Aujourd’hui c’est le 09 février. Une date historique. Un repère pour les citoyens nigériens notamment la jeunesse. Ce témoignage d’Abdourahaman Zakaria, un des leaders estudiantins de l’époque est poignant. Il préconise entre autres que la journée du 9 février soit dédiée à la jeunesse par la République.
« Le Niger est un laboratoire de démocratie». Cette phrase est devenue un leitmotiv fièrement prononcée par beaucoup de nos compatriotes à chaque fois qu’il est question de la gestion démocratique de la cité. Ce qui dénote une approche scientifique de la démocratie et une solide culture démocratique qui empêche aux Nigériens de cautionner et d’accepter toute altération de notre processus démocratique.
Il est aussi clair que dans notre expérimentation de la démocratie, certains en usent pendant que d’autres en abusent. Cela va sans dire, comme le dit l’adage « il faut de tout pour faire un monde », mais il faut surtout encourager les premiers et dissuader les seconds pour qu’ils ne la dévoient pas. Notre démocratie n’a pas été offerte sur un plateau d’argent, raison pour laquelle notre pays ne doit pas se soustraire au devoir de mémoire. S’il y a une chose qu’il ne faut pas oublier ou faire oublier, c’est le douloureux et tragique processus qui nous a conduits de la dictature à la démocratie. C’est pourquoi il est nécessaire de le rappeler de temps en temps, pour que nos concitoyens sachent respecter et valoriser les sacrifices consentis par certains pour que d’autres soient libres et que nous soyons dans une situation de relative quiétude démocratique.
Depuis 1990, chaque année et chaque matin du 09 février, les jeunes scolaires nigériens sortent pour commémorer les événements malheureux du 09 février 1990 et réclamer justice. Ce qui est tout à fait normal et légitime, car la lutte continue de génération en génération. Malheureusement, le seul commentaire que beaucoup de nos concitoyens font de cette journée se résument à ceci: « Les enfants sont encore sortis pour nous importuner « . « Certains ne savent même pas pourquoi ils sortent « . Une telle attitude reflète l’ingratitude et la démission de la part de ceux qui sont censés les comprendre et les éduquer.
Le 09 février 1990 est indéniablement une journée très significative dans l’histoire socio-politique du Niger et elle mérite d’être respectée, racontée fidèlement et dignement comme un repère historique majeur à la jeune génération.

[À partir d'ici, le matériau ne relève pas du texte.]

-- ==== Sys2Proof/Machine/MemEvents.lean ====
section
/-! DEFINITION. What happens to requests and records on their way: homes serve loads, stores, atomics and full-empty requests (R150 to
R159, R271 to R280), atomics merge (R153, R275), host atomics complete (R154), arrivals reach barrier words (R165), refused stores are
reported (R389), records close and enter the event rings (R385, R388), MSI-X moderation ends (R412), hierarchical and pod barriers
complete (R170, R415), walks finish (R374, R375), the scrubber reads (R435). Each event names what it acts on in `State.subject`; one that
is not due changes nothing. -/
namespace Sys2Proof.Machine
open Sys2Proof Host

/-! ### At a home -/

/-- LOAD_AT_HOME [request] or [request, part + 1] (R279): all of it, or one part by itself (R281). -/
def eventLoadAtHome (s : State) : State :=
  match s.enabled (s.arg 0) with
  | some r => if r.kind == .load && r.cause == 0 then (if s.arg 1 = 0 then s.serveLoad r else s.servePart r (s.arg 1 - 1)).pollDone r.op else s
  | none => s

/-- Whether two stores of a path may be combined into one write: unordered pages, one line (R272). -/
def MemReq.combines (x y : MemReq) : Bool :=
  x.kind == .store && y.kind == .store && x.samePath y && x.cause == 0 && y.cause == 0
    && (x.parts ++ y.parts).all fun p => p.ord == 2 && p.home / 64 == (match x.parts with | q :: _ => q.home / 64 | [] => 0)

/-- Stores taken off the list one after another, each when nothing before it holds it back; none where one must wait. -/
def State.takeStores (s : State) : List Nat → Option (List MemReq × State)
  | [] => some ([], s)
  | rid :: rest =>
    match s.enabled rid with
    | some r =>
      if r.kind == .store && r.cause == 0 then
        match (s.dropReq rid).takeStores rest with | some (rs, s1) => some (r :: rs, s1) | none => none
      else none
    | none => none

/-- Of several writes of one byte the last stands. -/
def lastWrites : List (Nat × Byte × Bool) → List (Nat × Byte × Bool)
  | [] => []
  | w :: rest => if rest.any fun x => x.1 == w.1 then lastWrites rest else w :: lastWrites rest

/-- The stores named are performed, combined where there are several. -/
def State.storesNamed (s : State) : State :=
  match s.takeStores s.subject with
  | none => s
  | some (rs, s1) =>
    match rs with
    | [] => s
    | r :: rest => if rest.all fun x => r.combines x then s1.programWrite (lastWrites ((r :: rest).flatMap fun x => writeBytes x.parts)) else s

/-- Whether a store's request may be performed part by part: it has several, and is not one write of a whole line (R281, R429). -/
def MemReq.divides (r : MemReq) : Bool := decide (1 < r.parts.length ∧ (r.parts.foldl (fun n p => n + p.len) 0) < 64)

/-- STORE_PERFORMED [request, …]: a store is accepted at its home (R279); several stores of a path to one line of an unordered page may
be combined (R272). STORE_PERFORMED [request, 2^64 + part]: one part of it is, and the rest stays on its way (R281, R296). -/
def eventStorePerformed (s : State) : State :=
  match s.subject with
  | [rid, k] =>
    if 2 ^ 64 ≤ k then
      match s.enabled rid with
      | some r =>
        match if r.kind == .store && r.cause == 0 && r.divides then r.part (k - 2 ^ 64) else none with
        | some p =>
          { s with reqs := s.reqs.map fun (y : MemReq) => if y.rid == rid then { y with parts := r.parts.eraseIdx (k - 2 ^ 64) } else y : State }.programWrite (writeBytes [p])
        | none => s
      | none => s
    else s.storesNamed
  | _ => s.storesNamed

/-- An atomic on a host page (R154). -/
def MemReq.onHost (r : MemReq) : Bool := r.parts.any fun p => isHost p.home

/-- ATOMIC_AT_HOME [request]: an atomic, with those merged into it, is applied at its home (R151, R153). -/
def eventAtomicAtHome (s : State) : State :=
  match s.enabled (s.arg 0) with
  | some r => if r.kind == .atomic && r.queued.isNone && !r.onHost then s.serveAtomic r else s
  | none => s

/-- Whether an atomic may be merged (R153): SUBOP 0 to 7, ATOMX, SSIG; no host page, no poisoned operand. -/
def MemReq.mergeable (r : MemReq) : Bool :=
  r.kind == .atomic && r.queued.isNone && !r.onHost && (decide (r.aop ≤ 7) || r.aop == 32) && r.atoms.all fun u => !u.poison

/-- Whether y may join x, the entry: of the same context, operation, size, address and page kind, x free to be performed, y held back by nothing and
with only what travels with x ahead of it (R153, R272, R275). Of what y brings, all that x's core sent left after x (R270). Merge entries are not
counted: which requests meet in a router's 16 is open, and any two may (log entry 79). -/
def State.mayMerge (s : State) (x y : MemReq) : Bool :=
  let place (r : MemReq) : List (Nat × Nat × Nat) := r.parts.map fun p => (p.home, p.len, p.ord)
  x.rid != y.rid && x.mergeable && y.mergeable && x.ctx == y.ctx && x.aop == y.aop && place x == place y
    && (s.enabled x.rid).isSome && !s.held y && ((s.ahead y).all fun z => z.rid == x.rid || z.queued == some x.rid)
    && (y :: s.joined y.rid).all fun z => x.core != z.core || decide (x.rid < z.rid)

/-- ATOMIC_MERGE [entry, request]: a request on its way joins one of the same operation, size and address, and with it those that have joined
it (R153, R275). -/
def eventAtomicMerge (s : State) : State :=
  match s.reqs.find? fun x => x.rid == s.arg 0, s.reqs.find? fun x => x.rid == s.arg 1 with
  | some x, some y =>
    if s.mayMerge x y then
      { s with reqs := s.reqs.map fun r =>
          if r.rid == y.rid || (r.kind == .atomic && r.queued == some y.rid) then { r with queued := some x.rid } else r }
    else s
  | _, _ => s

/-- A record of a store that was refused after it retired (R386, R389), and the end of its task (R363); the request stands for the record until
it has been written, which WAITR, fences and the block's retirement wait for (R116, R162, R253). -/
def State.storeFault (s : State) (r : MemReq) (cause : Nat) : State :=
  let exited := match s.grp r.gk with | some g => g.alive == 0 | none => true
  let base : Rec := match s.grp r.gk, s.blk r.bk with | some g, some b => recOf g b | _, _ => { Rec.empty with core := r.core, ctx := r.ctx }
  let va := r.parts.foldl (fun n p => min n p.va) noVa
  let s1 : State := { s with reqs := s.reqs.map fun x => if x.rid == r.rid then { x with kind := .refused, acq := false } else x }
  s1.fault r.core { base with
    stores := [r.rid], kind := 4, cause := cause, va := va, pc := r.pc, path := r.pi, mask := r.parts.foldl (fun m p => m ||| p.ts) 0, exited := exited }

/-- IMPRECISE_STORE_FAULT [request] (R53, R389). -/
def eventImpreciseStoreFault (s : State) : State :=
  match s.reqs.find? fun x => x.rid == s.arg 0 with
  | some r => if r.cause = 0 ∨ r.kind ≠ .store then s else s.storeFault r r.cause
  | none => s

/-- A host atomic that failed delivers an unspecified value (R154). -/
def State.atomicLost (s : State) (u : AtomUse) : State :=
  match s.loads.find? fun l => l.id == u.op with
  | none => s
  | some l =>
    if !u.ret then s
    else
      let (x, s1) := s.draw
      let left := l.left.filter fun y => y.1 != u.thread
      let put (y : LoadOp) : LoadOp := if y.id == u.op then { y with left := left } else y
      { s1 with loads := (s1.loads.map put).filter fun y => !(y.id == u.op && left.isEmpty) }.deliver l u.thread x.toNat false 0

/-- HOST_ATOMIC_COMPLETION [request, ok]: the PCIe AtomicOp completes, normally (1) or with an error, which is recorded with cause ACCESS
(R154). -/
def eventHostAtomicCompletion (s : State) : State :=
  match s.enabled (s.arg 0) with
  | some r =>
    if r.kind != .atomic || !r.onHost then s
    else if s.arg 1 = 1 then s.serveAtomic r
    else (r.atoms.foldl (fun s u => s.atomicLost u) s).storeFault r Cause.access.code
  | none => s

Si ce jour-là des jeunes nigériens organisés au sein de l’Union des Scolaires Nigériens ( USN) n’étaient pas sortis pour manifester sur le Pont Kennedy et se faire réprimer sauvagement en payant un lourd tribut, il n’y aurait pas eu le déclenchement des luttes démocratiques des années 90 qui ont permis l’avènement du multipartisme intégral, l’émancipation des syndicats et des associations et le début de la jouissance des libertés publiques par nos compatriotes qui ont culminé avec la tenue de la Conférence Nationale Souveraine du Niger (CNS) .
Le 29 juillet 1991 date de l’ouverture de la CNS est consacré Journée Nationale de la Démocratie. En la faveur des événements tragiques du 09 février et de la préparation de la CNS, suite à la manifestation d’un groupe de femmes soutenu par les mêmes scolaires, le 13 mai est devenu la Journée de la Femme Nigérienne. Nous ne voyons pas pourquoi le 09 février qui a servi de déclic à tout ce processus qui nous a courageusement conduit à la démocratisation de notre société ne peut pas être consacrée Journée Nationale de la Jeunesse Nigérienne. Une journée où elle sera au centre des activités et des réflexions.
Si tant est que nous sommes conscients que la jeunesse est le fer de lance du développement économique et social de notre pays, c’est l’occasion de lui donner un temps et de l’espace pour l’écouter. Quant aux jeunes, à travers leurs structures réellement représentatives, ils doivent en toute responsabilité discuter de leur rôle dans la société, déployer leur énergie pour organiser des activités sensibilisatrices allant dans le sens d’intégrer la tolérance, la probité, le civisme et le patriotisme dans leurs comportements au quotidien.
En fin de compte, la jeunesse doit aussi comprendre qu’elle ne doit pas être toujours remorquée. Autant elle a besoin d’être encadrée et soutenue, autant elle doit être ambitieuse, courageuse, ingénieuse et intègre. Une jeunesse obscurantiste et opportuniste est un véritable obstacle pour le progrès du Niger. Nous avons besoin d’une jeunesse consciente, cultivée et engagée capable de relever les grands défis du monde actuel.